→ Exercise instructions
All that is wanted is a word-for-word copy of the data from its first line to the line containing "def asked (kind", both included.

→ Stored data
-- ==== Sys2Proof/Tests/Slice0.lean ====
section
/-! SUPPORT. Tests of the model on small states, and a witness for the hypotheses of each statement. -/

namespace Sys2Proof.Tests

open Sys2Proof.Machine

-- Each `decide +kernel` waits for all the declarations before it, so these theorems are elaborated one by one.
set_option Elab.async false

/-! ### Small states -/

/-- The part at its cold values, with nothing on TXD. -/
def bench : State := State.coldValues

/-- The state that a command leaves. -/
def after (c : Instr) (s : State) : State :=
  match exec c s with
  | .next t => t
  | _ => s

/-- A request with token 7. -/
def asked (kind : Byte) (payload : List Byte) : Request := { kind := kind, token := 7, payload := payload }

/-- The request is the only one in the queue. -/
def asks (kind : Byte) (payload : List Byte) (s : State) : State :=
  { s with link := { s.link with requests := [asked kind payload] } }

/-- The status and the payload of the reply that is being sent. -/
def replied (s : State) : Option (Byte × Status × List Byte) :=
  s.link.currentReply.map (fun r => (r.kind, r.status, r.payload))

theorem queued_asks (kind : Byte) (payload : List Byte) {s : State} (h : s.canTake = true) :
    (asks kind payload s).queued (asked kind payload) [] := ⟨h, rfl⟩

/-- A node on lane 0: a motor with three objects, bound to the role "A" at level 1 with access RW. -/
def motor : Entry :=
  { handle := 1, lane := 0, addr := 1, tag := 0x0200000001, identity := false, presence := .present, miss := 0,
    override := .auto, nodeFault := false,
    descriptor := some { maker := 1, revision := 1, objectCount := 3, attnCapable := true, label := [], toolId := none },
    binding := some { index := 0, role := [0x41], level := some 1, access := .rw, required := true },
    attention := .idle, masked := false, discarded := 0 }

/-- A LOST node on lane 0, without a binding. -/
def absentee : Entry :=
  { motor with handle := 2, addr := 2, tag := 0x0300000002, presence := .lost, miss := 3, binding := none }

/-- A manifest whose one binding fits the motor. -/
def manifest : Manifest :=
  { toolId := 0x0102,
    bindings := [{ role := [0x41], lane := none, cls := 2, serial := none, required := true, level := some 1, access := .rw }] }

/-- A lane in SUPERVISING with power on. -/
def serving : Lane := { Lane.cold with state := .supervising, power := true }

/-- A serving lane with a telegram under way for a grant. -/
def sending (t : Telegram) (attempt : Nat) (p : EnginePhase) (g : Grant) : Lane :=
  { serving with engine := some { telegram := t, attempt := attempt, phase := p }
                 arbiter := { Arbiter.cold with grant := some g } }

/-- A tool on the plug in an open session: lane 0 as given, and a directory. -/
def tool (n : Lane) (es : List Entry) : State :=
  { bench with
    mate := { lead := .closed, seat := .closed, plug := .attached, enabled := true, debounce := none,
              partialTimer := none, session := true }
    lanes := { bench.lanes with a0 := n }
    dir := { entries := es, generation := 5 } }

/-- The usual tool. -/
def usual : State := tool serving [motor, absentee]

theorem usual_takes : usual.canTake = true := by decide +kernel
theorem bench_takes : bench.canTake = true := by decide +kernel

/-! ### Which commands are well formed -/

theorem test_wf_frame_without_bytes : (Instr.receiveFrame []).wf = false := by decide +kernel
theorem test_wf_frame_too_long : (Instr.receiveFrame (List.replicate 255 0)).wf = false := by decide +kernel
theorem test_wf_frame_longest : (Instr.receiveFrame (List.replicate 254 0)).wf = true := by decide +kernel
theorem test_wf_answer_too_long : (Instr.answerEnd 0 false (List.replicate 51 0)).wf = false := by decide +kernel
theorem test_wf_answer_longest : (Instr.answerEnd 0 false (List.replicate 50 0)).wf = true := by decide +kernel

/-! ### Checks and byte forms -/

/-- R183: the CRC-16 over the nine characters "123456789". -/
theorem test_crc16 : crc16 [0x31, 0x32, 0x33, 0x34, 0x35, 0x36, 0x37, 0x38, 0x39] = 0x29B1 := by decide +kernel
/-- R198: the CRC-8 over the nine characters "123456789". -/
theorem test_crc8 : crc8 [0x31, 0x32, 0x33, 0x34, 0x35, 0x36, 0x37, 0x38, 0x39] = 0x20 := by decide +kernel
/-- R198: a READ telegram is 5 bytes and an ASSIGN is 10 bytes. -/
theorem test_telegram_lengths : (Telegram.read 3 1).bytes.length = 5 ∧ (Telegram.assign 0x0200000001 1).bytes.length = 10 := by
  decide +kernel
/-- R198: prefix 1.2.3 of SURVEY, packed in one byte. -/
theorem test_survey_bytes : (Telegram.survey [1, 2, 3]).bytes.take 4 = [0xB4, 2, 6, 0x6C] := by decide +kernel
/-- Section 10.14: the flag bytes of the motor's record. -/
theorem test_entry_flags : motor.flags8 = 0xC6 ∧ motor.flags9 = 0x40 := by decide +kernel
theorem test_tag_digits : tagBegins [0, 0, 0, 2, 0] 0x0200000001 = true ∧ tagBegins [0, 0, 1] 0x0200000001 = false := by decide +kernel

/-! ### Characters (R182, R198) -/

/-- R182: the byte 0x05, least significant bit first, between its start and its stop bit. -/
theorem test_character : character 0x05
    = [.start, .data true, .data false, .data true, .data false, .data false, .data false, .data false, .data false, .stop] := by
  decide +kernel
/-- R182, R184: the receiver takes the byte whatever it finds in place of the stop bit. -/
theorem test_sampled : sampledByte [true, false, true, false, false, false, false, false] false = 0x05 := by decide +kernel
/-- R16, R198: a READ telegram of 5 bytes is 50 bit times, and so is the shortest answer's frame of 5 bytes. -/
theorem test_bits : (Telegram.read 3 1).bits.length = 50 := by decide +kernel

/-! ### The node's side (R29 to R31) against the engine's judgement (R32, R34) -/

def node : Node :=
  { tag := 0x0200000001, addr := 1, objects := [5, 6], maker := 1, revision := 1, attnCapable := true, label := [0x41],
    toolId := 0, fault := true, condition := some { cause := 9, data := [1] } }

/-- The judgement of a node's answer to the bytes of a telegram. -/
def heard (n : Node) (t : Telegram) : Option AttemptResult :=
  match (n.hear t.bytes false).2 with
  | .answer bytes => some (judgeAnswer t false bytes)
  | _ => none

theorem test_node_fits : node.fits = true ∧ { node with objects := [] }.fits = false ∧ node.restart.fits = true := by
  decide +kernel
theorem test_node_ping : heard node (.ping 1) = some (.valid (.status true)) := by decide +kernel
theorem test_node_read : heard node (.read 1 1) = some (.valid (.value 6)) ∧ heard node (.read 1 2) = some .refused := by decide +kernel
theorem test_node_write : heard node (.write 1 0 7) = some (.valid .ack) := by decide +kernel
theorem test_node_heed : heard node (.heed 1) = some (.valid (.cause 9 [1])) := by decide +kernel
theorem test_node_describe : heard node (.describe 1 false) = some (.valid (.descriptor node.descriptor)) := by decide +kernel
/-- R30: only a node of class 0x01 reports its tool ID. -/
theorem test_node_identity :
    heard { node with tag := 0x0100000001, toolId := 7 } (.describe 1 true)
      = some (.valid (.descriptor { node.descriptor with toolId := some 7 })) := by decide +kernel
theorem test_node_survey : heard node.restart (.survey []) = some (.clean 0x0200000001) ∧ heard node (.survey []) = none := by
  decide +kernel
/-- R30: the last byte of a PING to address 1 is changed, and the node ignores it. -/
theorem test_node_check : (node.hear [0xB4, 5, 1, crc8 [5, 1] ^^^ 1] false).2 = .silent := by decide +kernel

→ Exercise solution
-- ==== Sys2Proof/Tests/Slice0.lean ====
section
/-! SUPPORT. Tests of the model on small states, and a witness for the hypotheses of each statement. -/

namespace Sys2Proof.Tests

open Sys2Proof.Machine

-- Each `decide +kernel` waits for all the declarations before it, so these theorems are elaborated one by one.
set_option Elab.async false

/-! ### Small states -/

/-- The part at its cold values, with nothing on TXD. -/
def bench : State := State.coldValues

/-- The state that a command leaves. -/
def after (c : Instr) (s : State) : State :=
  match exec c s with
  | .next t => t
  | _ => s

/-- A request with token 7. -/
def asked (kind : Byte) (payload : List Byte) : Request := { kind := kind, token := 7, payload := payload }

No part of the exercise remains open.